> [Records supplied]:
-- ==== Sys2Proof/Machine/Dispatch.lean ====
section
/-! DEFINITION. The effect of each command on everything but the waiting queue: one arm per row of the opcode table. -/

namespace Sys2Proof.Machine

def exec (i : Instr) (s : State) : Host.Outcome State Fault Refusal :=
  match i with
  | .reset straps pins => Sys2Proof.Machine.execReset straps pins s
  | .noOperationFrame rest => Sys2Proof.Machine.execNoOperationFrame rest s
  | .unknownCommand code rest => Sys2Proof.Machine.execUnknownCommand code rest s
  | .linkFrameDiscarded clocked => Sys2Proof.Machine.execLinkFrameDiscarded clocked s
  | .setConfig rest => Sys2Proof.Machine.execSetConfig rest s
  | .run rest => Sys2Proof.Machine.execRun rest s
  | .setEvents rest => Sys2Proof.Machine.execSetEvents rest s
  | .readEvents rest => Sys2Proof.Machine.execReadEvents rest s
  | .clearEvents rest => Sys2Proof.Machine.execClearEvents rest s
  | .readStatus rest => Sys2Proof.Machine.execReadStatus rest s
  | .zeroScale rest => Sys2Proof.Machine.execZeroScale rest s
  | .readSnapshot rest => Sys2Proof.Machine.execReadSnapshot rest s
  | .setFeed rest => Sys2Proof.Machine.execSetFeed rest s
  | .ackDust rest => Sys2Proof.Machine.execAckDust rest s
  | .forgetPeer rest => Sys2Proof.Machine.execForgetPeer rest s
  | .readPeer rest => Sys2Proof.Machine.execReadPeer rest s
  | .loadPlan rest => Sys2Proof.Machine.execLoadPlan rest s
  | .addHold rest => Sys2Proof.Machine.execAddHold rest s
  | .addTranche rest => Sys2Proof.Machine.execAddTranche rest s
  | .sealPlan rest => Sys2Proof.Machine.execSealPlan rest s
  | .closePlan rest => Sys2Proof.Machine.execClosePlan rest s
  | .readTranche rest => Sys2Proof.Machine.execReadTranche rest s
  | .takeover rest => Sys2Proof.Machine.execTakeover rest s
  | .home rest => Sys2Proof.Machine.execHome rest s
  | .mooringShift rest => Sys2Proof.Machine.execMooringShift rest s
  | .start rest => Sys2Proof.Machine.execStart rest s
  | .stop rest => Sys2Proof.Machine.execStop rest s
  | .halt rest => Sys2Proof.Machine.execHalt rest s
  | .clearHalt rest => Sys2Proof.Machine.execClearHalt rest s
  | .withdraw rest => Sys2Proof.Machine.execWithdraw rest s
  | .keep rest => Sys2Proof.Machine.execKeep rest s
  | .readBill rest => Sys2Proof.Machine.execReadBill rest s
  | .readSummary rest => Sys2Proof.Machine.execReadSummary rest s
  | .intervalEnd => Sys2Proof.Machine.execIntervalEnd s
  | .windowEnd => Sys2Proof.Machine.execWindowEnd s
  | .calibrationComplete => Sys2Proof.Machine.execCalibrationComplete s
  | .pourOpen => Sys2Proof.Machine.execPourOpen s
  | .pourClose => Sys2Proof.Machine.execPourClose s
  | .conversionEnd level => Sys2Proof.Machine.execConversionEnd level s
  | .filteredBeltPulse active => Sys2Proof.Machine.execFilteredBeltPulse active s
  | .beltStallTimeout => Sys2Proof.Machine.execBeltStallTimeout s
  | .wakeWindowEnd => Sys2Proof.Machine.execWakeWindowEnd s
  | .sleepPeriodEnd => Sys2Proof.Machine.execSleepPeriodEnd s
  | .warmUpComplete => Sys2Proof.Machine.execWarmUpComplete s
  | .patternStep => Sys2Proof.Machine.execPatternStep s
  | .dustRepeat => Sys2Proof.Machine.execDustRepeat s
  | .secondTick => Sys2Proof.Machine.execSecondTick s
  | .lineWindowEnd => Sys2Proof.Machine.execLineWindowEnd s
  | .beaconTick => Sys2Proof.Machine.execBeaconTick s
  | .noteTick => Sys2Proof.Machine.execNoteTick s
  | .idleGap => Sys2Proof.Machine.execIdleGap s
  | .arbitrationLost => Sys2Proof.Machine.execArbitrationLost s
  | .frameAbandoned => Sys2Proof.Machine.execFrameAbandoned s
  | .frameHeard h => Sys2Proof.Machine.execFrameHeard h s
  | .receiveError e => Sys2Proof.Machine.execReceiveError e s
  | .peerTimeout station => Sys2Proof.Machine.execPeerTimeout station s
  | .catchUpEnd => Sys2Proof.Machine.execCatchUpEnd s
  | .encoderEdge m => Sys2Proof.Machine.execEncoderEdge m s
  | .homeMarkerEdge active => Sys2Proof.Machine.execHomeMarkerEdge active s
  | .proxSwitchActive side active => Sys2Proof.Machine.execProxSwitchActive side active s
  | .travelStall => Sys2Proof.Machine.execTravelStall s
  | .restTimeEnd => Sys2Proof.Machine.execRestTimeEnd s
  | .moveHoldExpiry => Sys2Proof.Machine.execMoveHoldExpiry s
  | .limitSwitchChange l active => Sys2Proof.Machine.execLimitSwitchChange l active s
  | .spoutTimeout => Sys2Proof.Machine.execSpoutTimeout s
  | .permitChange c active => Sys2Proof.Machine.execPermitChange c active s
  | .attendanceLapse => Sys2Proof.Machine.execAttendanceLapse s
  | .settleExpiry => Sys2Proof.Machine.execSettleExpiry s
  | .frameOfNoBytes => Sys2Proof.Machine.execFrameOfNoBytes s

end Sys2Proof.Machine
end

> [Prompt]:
Find the lines in the entries above where "active" occurs, and copy each of them.

> [Solved exercise]:
  | .filteredBeltPulse active => Sys2Proof.Machine.execFilteredBeltPulse active s
  | .homeMarkerEdge active => Sys2Proof.Machine.execHomeMarkerEdge active s
  | .proxSwitchActive side active => Sys2Proof.Machine.execProxSwitchActive side active s
  | .limitSwitchChange l active => Sys2Proof.Machine.execLimitSwitchChange l active s
  | .permitChange c active => Sys2Proof.Machine.execPermitChange c active s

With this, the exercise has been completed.